-- ==== Sys2Proof/Machine/Payload.lean ====
section
/-! DEFINITION. The payload commands (R96-R103, R110, R112, R113). VBFE carries them and does not interpret them: each is the
`enq` request of R123 with the row's payload, COMMAND, EXP_CODE, RESP_EXP and ID_IN_PAYLOAD (log 8). -/

namespace Sys2Proof.Machine

/-- SendSoftwareVersionPart0 (R110, R112): code 0x05, expected response 0x82 (R113). -/
def execPaySendSoftwareVersionPart0 (t : Target) (b1 : Byte) (body : List Byte) (s : State) :
    Host.Outcome State Fault Refusal := .next (s.runRequest (codedRequest t noReply b1 0x05#8 body))

/-- SendSoftwareVersionPart1 (R110, R112): code 0x06, expected response 0x82 (R113). -/
def execPaySendSoftwareVersionPart1 (t : Target) (b1 : Byte) (body : List Byte) (s : State) :
    Host.Outcome State Fault Refusal := .next (s.runRequest (codedRequest t noReply b1 0x06#8 body))

/-- GetSetDeviceState (R110, R112): code 0x0E, expected response 0x94 (R113). -/
def execPayGetSetDeviceState (t : Target) (b1 : Byte) (body : List Byte) (s : State) :
    Host.Outcome State Fault Refusal := .next (s.runRequest (codedRequest t noReply b1 0x0E#8 body))

/-- ReadRAMVar (R100): code 0x30, 1 to 6 indices, expected response 0x85 (R113). -/
def execPayReadRamVar (t : Target) (b1 : Byte) (indices : List Byte) (s : State) :
    Host.Outcome State Fault Refusal := .next (s.runRequest (codedRequest t noReply b1 0x30#8 indices))

/-- ReadSetting (R101): code 0x31, expected response 0x86 (R113). -/
def execPayReadSetting (t : Target) (b1 lo hi : Byte) (s : State) :
    Host.Outcome State Fault Refusal := .next (s.runRequest (codedRequest t noReply b1 0x31#8 [lo, hi]))

/-- WriteRAMVar (R99, R112): code 0x32; the response code is not given. -/
def execPayWriteRamVar (t : Target) (a : Reply) (b1 : Byte) (body : List Byte) (s : State) :
    Host.Outcome State Fault Refusal := .next (s.runRequest (codedRequest t a b1 0x32#8 body))

/-- WriteSetting (R112): code 0x33; neither body nor response code is given. -/
def execPayWriteSetting (t : Target) (a : Reply) (b1 : Byte) (body : List Byte) (s : State) :
    Host.Outcome State Fault Refusal := .next (s.runRequest (codedRequest t a b1 0x33#8 body))

/-- WriteData (R112): code 0x34; neither body nor response code is given. -/
def execPayWriteData (t : Target) (a : Reply) (b1 : Byte) (body : List Byte) (s : State) :
    Host.Outcome State Fault Refusal := .next (s.runRequest (codedRequest t a b1 0x34#8 body))

/-- GetSettingInfo (R102): code 0x35, expected response 0x89 (R113). -/
def execPayGetSettingInfo (t : Target) (b1 lo hi : Byte) (s : State) :
    Host.Outcome State Fault Refusal := .next (s.runRequest (codedRequest t noReply b1 0x35#8 [lo, hi]))

/-- GetRAMVarInfo (R102): code 0x36, expected response 0x8E (R113). -/
def execPayGetRamVarInfo (t : Target) (b1 lo hi : Byte) (s : State) :
    Host.Outcome State Fault Refusal := .next (s.runRequest (codedRequest t noReply b1 0x36#8 [lo, hi]))

/-- WriteViaID (R98): code 0x37, body flags, address, lo, hi, expected response 0x87 (R113). -/
def execPayWriteViaId (t : Target) (b1 flags address lo hi : Byte) (s : State) :
    Host.Outcome State Fault Refusal :=
  .next (s.runRequest (codedRequest t noReply b1 0x37#8 [flags, address, lo, hi]))

/-- ReadSnapShot (R112): code 0x38; neither body nor response code is given. -/
def execPayReadSnapShot (t : Target) (a : Reply) (b1 : Byte) (body : List Byte) (s : State) :
    Host.Outcome State Fault Refusal := .next (s.runRequest (codedRequest t a b1 0x38#8 body))

/-- SetSwitchState (R103): the short form, no id in the payload, no response expected. -/
def execPaySetSwitchState (t : Target) (st : SwitchState) (s : State) :
    Host.Outcome State Fault Refusal := .next (s.runRequest (switchRequest t st))

end Sys2Proof.Machine
end

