-- ==== Sys2Proof/Machine/Step.lean ====
section
/-! DEFINITION. One step of the machine, and how the host places an instruction. -/

namespace Sys2Proof.Machine

/-- One atomic step of one agent (R8, R70). -/
def step (s : State) : Host.Outcome State Fault Refusal := s.schedStep

/-- `s` with a table row's instruction where the next step fetches (log 11). -/
def State.withFetchWord (s : State) (nbits w : Nat) : State := s.withParcel (tableParcel nbits w)

end Sys2Proof.Machine
end

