-- ==== Sys2Proof/Laws/Decode.lean ====
section
/-! SUPPORT. The laws of the decoders: which instructions each can give, and that a decoded request is its encoding. -/

namespace Sys2Proof

/-- The instructions a CMD word can be (R115). -/
def Instr.isCommand : Instr → Bool
  | .nop | .enqueue | .enqueueC | .expire | .harvest | .maintain | .popResp | .popRaw | .clrCounters | .reserved _ => true
  | _ => false

/-- The kinds of the completed frame `r` (R104). -/
def Instr.isFrame (r : List Byte) : Instr → Bool
  | .rxSync f | .rxSyncOther f | .rxResponse f | .rxInfo f | .rxLed f | .rxBattery f | .rxCharger f | .rxAcPhase f
  | .rxDataOther f | .rxBadStart f | .rxBadType f | .rxShort f | .rxChkDiscard f => decide (f = r)
  | _ => false

theorem decodeCmd_isCommand (w : Word) : (decodeCmd w).isCommand = true := by
  unfold decodeCmd
  split <;> first | rfl | (split <;> rfl)

theorem decodeDataKind_isFrame (r d : List Byte) : (decodeDataKind r d).isFrame r = true := by
  unfold decodeDataKind
  split <;> first | (split <;> simp [Instr.isFrame]) | simp [Instr.isFrame]

theorem decodeFrame_isFrame (enforce : Bool) (r : List Byte) : (decodeFrame enforce r).isFrame r = true := by
  unfold decodeFrame decodeDestuffed
  repeat' split
  all_goals first | exact decodeDataKind_isFrame _ _ | simp [Instr.isFrame]

/-- A frame that is dispatched as RESPONSE has at least 8 destuffed bytes (R177). -/
theorem decodeFrame_response_length {enforce : Bool} {r : List Byte} (h : decodeFrame enforce r = .rxResponse r) :
    8 ≤ (destuff r).length := by
  unfold decodeFrame decodeDestuffed decodeDataKind at h
  repeat' split at h
  all_goals first | assumption | simp at h

theorem decodeSwitch_some {state : Byte} {st : SwitchState} (h : decodeSwitch state = some st) :
    switchByte st = state := by
  have key : ∀ b : Byte, ∀ st ∈ decodeSwitch b, switchByte st = b := by decide
  exact key state st h

theorem decodeCoded_encode {t : Target} {a : Reply} {b1 code : Byte} {body : List Byte} {i : Instr}
    (h : decodeCoded t a b1 code body = some i) : encode i = .request (codedRequest t a b1 code body) := by
  have hc : ∀ n : Nat, code.toNat = n → n < 256 → code = BitVec.ofNat 8 n := by
    intro n hn h256; apply BitVec.eq_of_toNat_eq; simp [hn, Nat.mod_eq_of_lt h256]
  unfold decodeCoded at h
  split at h
  all_goals try (split at h)
  all_goals first
    | (next heq => cases h; rw [hc _ heq (by decide)]; rfl)
    | (next heq _ => cases h; rw [hc _ heq (by decide)]; rfl)
    | simp at h

/-- A request that decodes is the encoding of its instruction: no bit of it is dropped. -/
theorem decodeRequest_encode {q : Request} {i : Instr} (h : decodeRequest q = some i) : encode i = .request q := by
  unfold decodeRequest at h
  simp only at h
  split at h
  · split at h
    · split at h
      next hq => cases h; rw [encode, ← hq.2]
      next => simp at h
    · simp at h
  · split at h
    next hq => rw [decodeCoded_encode h, ← hq.2]
    next => simp at h
  · simp at h

end Sys2Proof
end

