/-! `State.finishFrame`: `rawq`, `rxbuf` and counters (R176, R181, R182). -/

@[simp] theorem State.finishFrame_cfg (s : State) (k : Kind) (r : List Byte) (m : Bool) :
    (s.finishFrame k r m).cfg = s.cfg := by simp [State.finishFrame]
@[simp] theorem State.finishFrame_eng (s : State) (k : Kind) (r : List Byte) (m : Bool) :
    (s.finishFrame k r m).eng = s.eng := by simp [State.finishFrame]
@[simp] theorem State.finishFrame_rxbuf (s : State) (k : Kind) (r : List Byte) (m : Bool) :
    (s.finishFrame k r m).rxbuf = [] := rfl
@[simp] theorem State.finishFrame_rxq (s : State) (k : Kind) (r : List Byte) (m : Bool) :
    (s.finishFrame k r m).rxq = s.rxq := by simp [State.finishFrame]
@[simp] theorem State.finishFrame_txq (s : State) (k : Kind) (r : List Byte) (m : Bool) :
    (s.finishFrame k r m).txq = s.txq := by simp [State.finishFrame]
@[simp] theorem State.finishFrame_txbuf (s : State) (k : Kind) (r : List Byte) (m : Bool) :
    (s.finishFrame k r m).txbuf = s.txbuf := by simp [State.finishFrame]
@[simp] theorem State.finishFrame_txIdx (s : State) (k : Kind) (r : List Byte) (m : Bool) :
    (s.finishFrame k r m).txIdx = s.txIdx := by simp [State.finishFrame]
@[simp] theorem State.finishFrame_dir (s : State) (k : Kind) (r : List Byte) (m : Bool) :
    (s.finishFrame k r m).dir = s.dir := by simp [State.finishFrame]
@[simp] theorem State.finishFrame_txlog (s : State) (k : Kind) (r : List Byte) (m : Bool) :
    (s.finishFrame k r m).txlog = s.txlog := by simp [State.finishFrame]
@[simp] theorem State.finishFrame_slots (s : State) (k : Kind) (r : List Byte) (m : Bool) :
    (s.finishFrame k r m).slots = s.slots := by simp [State.finishFrame]
@[simp] theorem State.finishFrame_idCtr (s : State) (k : Kind) (r : List Byte) (m : Bool) :
    (s.finishFrame k r m).idCtr = s.idCtr := by simp [State.finishFrame]
@[simp] theorem State.finishFrame_respq (s : State) (k : Kind) (r : List Byte) (m : Bool) :
    (s.finishFrame k r m).respq = s.respq := by simp [State.finishFrame]
@[simp] theorem State.finishFrame_rawq (s : State) (k : Kind) (r : List Byte) (m : Bool) :
    (s.finishFrame k r m).rawq = if s.rawq.length = s.cfg.rawFifoDepth then s.rawq
      else s.rawq ++ [{ bytes := r, kind := k, chkOk := chkOk r, matched := m }] := by simp [State.finishFrame]
@[simp] theorem State.finishFrame_enqDesc0 (s : State) (k : Kind) (r : List Byte) (m : Bool) :
    (s.finishFrame k r m).enqDesc0 = s.enqDesc0 := by simp [State.finishFrame]
@[simp] theorem State.finishFrame_enqDesc1 (s : State) (k : Kind) (r : List Byte) (m : Bool) :
    (s.finishFrame k r m).enqDesc1 = s.enqDesc1 := by simp [State.finishFrame]
@[simp] theorem State.finishFrame_enqPayload (s : State) (k : Kind) (r : List Byte) (m : Bool) :
    (s.finishFrame k r m).enqPayload = s.enqPayload := by simp [State.finishFrame]
@[simp] theorem State.finishFrame_ctrl (s : State) (k : Kind) (r : List Byte) (m : Bool) :
    (s.finishFrame k r m).ctrl = s.ctrl := by simp [State.finishFrame]
@[simp] theorem State.finishFrame_result (s : State) (k : Kind) (r : List Byte) (m : Bool) :
    (s.finishFrame k r m).result = s.result := by simp [State.finishFrame]
@[simp] theorem State.finishFrame_counters (s : State) (k : Kind) (r : List Byte) (m : Bool) :
    (s.finishFrame k r m).counters = (((s.bump .frame).checksumEvent r).pushRaw r k m).counters := rfl
@[simp] theorem State.finishFrame_nowMs (s : State) (k : Kind) (r : List Byte) (m : Bool) :
    (s.finishFrame k r m).nowMs = s.nowMs := by simp [State.finishFrame]
@[simp] theorem State.finishFrame_maint (s : State) (k : Kind) (r : List Byte) (m : Bool) :
    (s.finishFrame k r m).maint = s.maint := by simp [State.finishFrame]
@[simp] theorem State.finishFrame_rdata (s : State) (k : Kind) (r : List Byte) (m : Bool) :
    (s.finishFrame k r m).rdata = s.rdata := by simp [State.finishFrame]
@[simp] theorem State.finishFrame_hostq (s : State) (k : Kind) (r : List Byte) (m : Bool) :
    (s.finishFrame k r m).hostq = s.hostq := by simp [State.finishFrame]
@[simp] theorem State.finishFrame_busq (s : State) (k : Kind) (r : List Byte) (m : Bool) :
    (s.finishFrame k r m).busq = s.busq := by simp [State.finishFrame]
@[simp] theorem State.finishFrame_sched (s : State) (k : Kind) (r : List Byte) (m : Bool) :
    (s.finishFrame k r m).sched = s.sched := by simp [State.finishFrame]
@[simp] theorem State.finishFrame_freeCtr (s : State) (k : Kind) (r : List Byte) (m : Bool) :
    (s.finishFrame k r m).freeCtr = s.freeCtr := by simp [State.finishFrame]

/-! `State.selectAndMark` (R251-R253). -/

@[simp] theorem State.selectAndMark_cfg (s : State) (i : Nat) (e : Entry) (fnr : Byte) :
    (s.selectAndMark i e fnr).cfg = s.cfg := rfl
@[simp] theorem State.selectAndMark_eng (s : State) (i : Nat) (e : Entry) (fnr : Byte) :
    (s.selectAndMark i e fnr).eng = .tx := rfl
@[simp] theorem State.selectAndMark_rxbuf (s : State) (i : Nat) (e : Entry) (fnr : Byte) :
    (s.selectAndMark i e fnr).rxbuf = s.rxbuf := rfl
@[simp] theorem State.selectAndMark_rxq (s : State) (i : Nat) (e : Entry) (fnr : Byte) :
    (s.selectAndMark i e fnr).rxq = s.rxq := rfl
@[simp] theorem State.selectAndMark_txq (s : State) (i : Nat) (e : Entry) (fnr : Byte) :
    (s.selectAndMark i e fnr).txq = s.txq := rfl
@[simp] theorem State.selectAndMark_txbuf (s : State) (i : Nat) (e : Entry) (fnr : Byte) :
    (s.selectAndMark i e fnr).txbuf = buildFrame ((fnr + 1#8) &&& 0x7F#8) e.payload := rfl
@[simp] theorem State.selectAndMark_txIdx (s : State) (i : Nat) (e : Entry) (fnr : Byte) :
    (s.selectAndMark i e fnr).txIdx = 0 := rfl
@[simp] theorem State.selectAndMark_dir (s : State) (i : Nat) (e : Entry) (fnr : Byte) :
    (s.selectAndMark i e fnr).dir = true := rfl
@[simp] theorem State.selectAndMark_txlog (s : State) (i : Nat) (e : Entry) (fnr : Byte) :
    (s.selectAndMark i e fnr).txlog = s.txlog := rfl
@[simp] theorem State.selectAndMark_slots (s : State) (i : Nat) (e : Entry) (fnr : Byte) :
    (s.selectAndMark i e fnr).slots = s.markSent i e := rfl
@[simp] theorem State.selectAndMark_idCtr (s : State) (i : Nat) (e : Entry) (fnr : Byte) :
    (s.selectAndMark i e fnr).idCtr = s.idCtr := rfl
@[simp] theorem State.selectAndMark_respq (s : State) (i : Nat) (e : Entry) (fnr : Byte) :
    (s.selectAndMark i e fnr).respq = s.respq := rfl
@[simp] theorem State.selectAndMark_rawq (s : State) (i : Nat) (e : Entry) (fnr : Byte) :
    (s.selectAndMark i e fnr).rawq = s.rawq := rfl
@[simp] theorem State.selectAndMark_enqDesc0 (s : State) (i : Nat) (e : Entry) (fnr : Byte) :
    (s.selectAndMark i e fnr).enqDesc0 = s.enqDesc0 := rfl
@[simp] theorem State.selectAndMark_enqDesc1 (s : State) (i : Nat) (e : Entry) (fnr : Byte) :
    (s.selectAndMark i e fnr).enqDesc1 = s.enqDesc1 := rfl
@[simp] theorem State.selectAndMark_enqPayload (s : State) (i : Nat) (e : Entry) (fnr : Byte) :
    (s.selectAndMark i e fnr).enqPayload = s.enqPayload := rfl
@[simp] theorem State.selectAndMark_ctrl (s : State) (i : Nat) (e : Entry) (fnr : Byte) :
    (s.selectAndMark i e fnr).ctrl = s.ctrl := rfl
@[simp] theorem State.selectAndMark_result (s : State) (i : Nat) (e : Entry) (fnr : Byte) :
    (s.selectAndMark i e fnr).result = s.result := rfl
@[simp] theorem State.selectAndMark_counters (s : State) (i : Nat) (e : Entry) (fnr : Byte) :
    (s.selectAndMark i e fnr).counters = s.counters.bump .tx := rfl
@[simp] theorem State.selectAndMark_nowMs (s : State) (i : Nat) (e : Entry) (fnr : Byte) :
    (s.selectAndMark i e fnr).nowMs = s.nowMs := rfl
@[simp] theorem State.selectAndMark_maint (s : State) (i : Nat) (e : Entry) (fnr : Byte) :
    (s.selectAndMark i e fnr).maint = s.maint := rfl
@[simp] theorem State.selectAndMark_rdata (s : State) (i : Nat) (e : Entry) (fnr : Byte) :
    (s.selectAndMark i e fnr).rdata = s.rdata := rfl
@[simp] theorem State.selectAndMark_hostq (s : State) (i : Nat) (e : Entry) (fnr : Byte) :
    (s.selectAndMark i e fnr).hostq = s.hostq := rfl
@[simp] theorem State.selectAndMark_busq (s : State) (i : Nat) (e : Entry) (fnr : Byte) :
    (s.selectAndMark i e fnr).busq = s.busq := rfl
@[simp] theorem State.selectAndMark_sched (s : State) (i : Nat) (e : Entry) (fnr : Byte) :
    (s.selectAndMark i e fnr).sched = s.sched := rfl
@[simp] theorem State.selectAndMark_freeCtr (s : State) (i : Nat) (e : Entry) (fnr : Byte) :
    (s.selectAndMark i e fnr).freeCtr = s.freeCtr := rfl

=-=-=

### About this task
Reproduce, word for word and in full, only the lines above that start at the line with "(switchRequest t st))" and run through the line with "(log 11). -/", both ends included.

### Reply to the exercise
    Host.Outcome State Fault Refusal := .next (s.runRequest (switchRequest t st))

end Sys2Proof.Machine
end

-- ==== Sys2Proof/Machine/Step.lean ====
section
/-! DEFINITION. One step of the machine, and how the host places an instruction. -/

namespace Sys2Proof.Machine

/-- One atomic step of one agent (R8, R70). -/
def step (s : State) : Host.Outcome State Fault Refusal := s.schedStep

/-- `s` with a table row's instruction where the next step fetches (log 11). -/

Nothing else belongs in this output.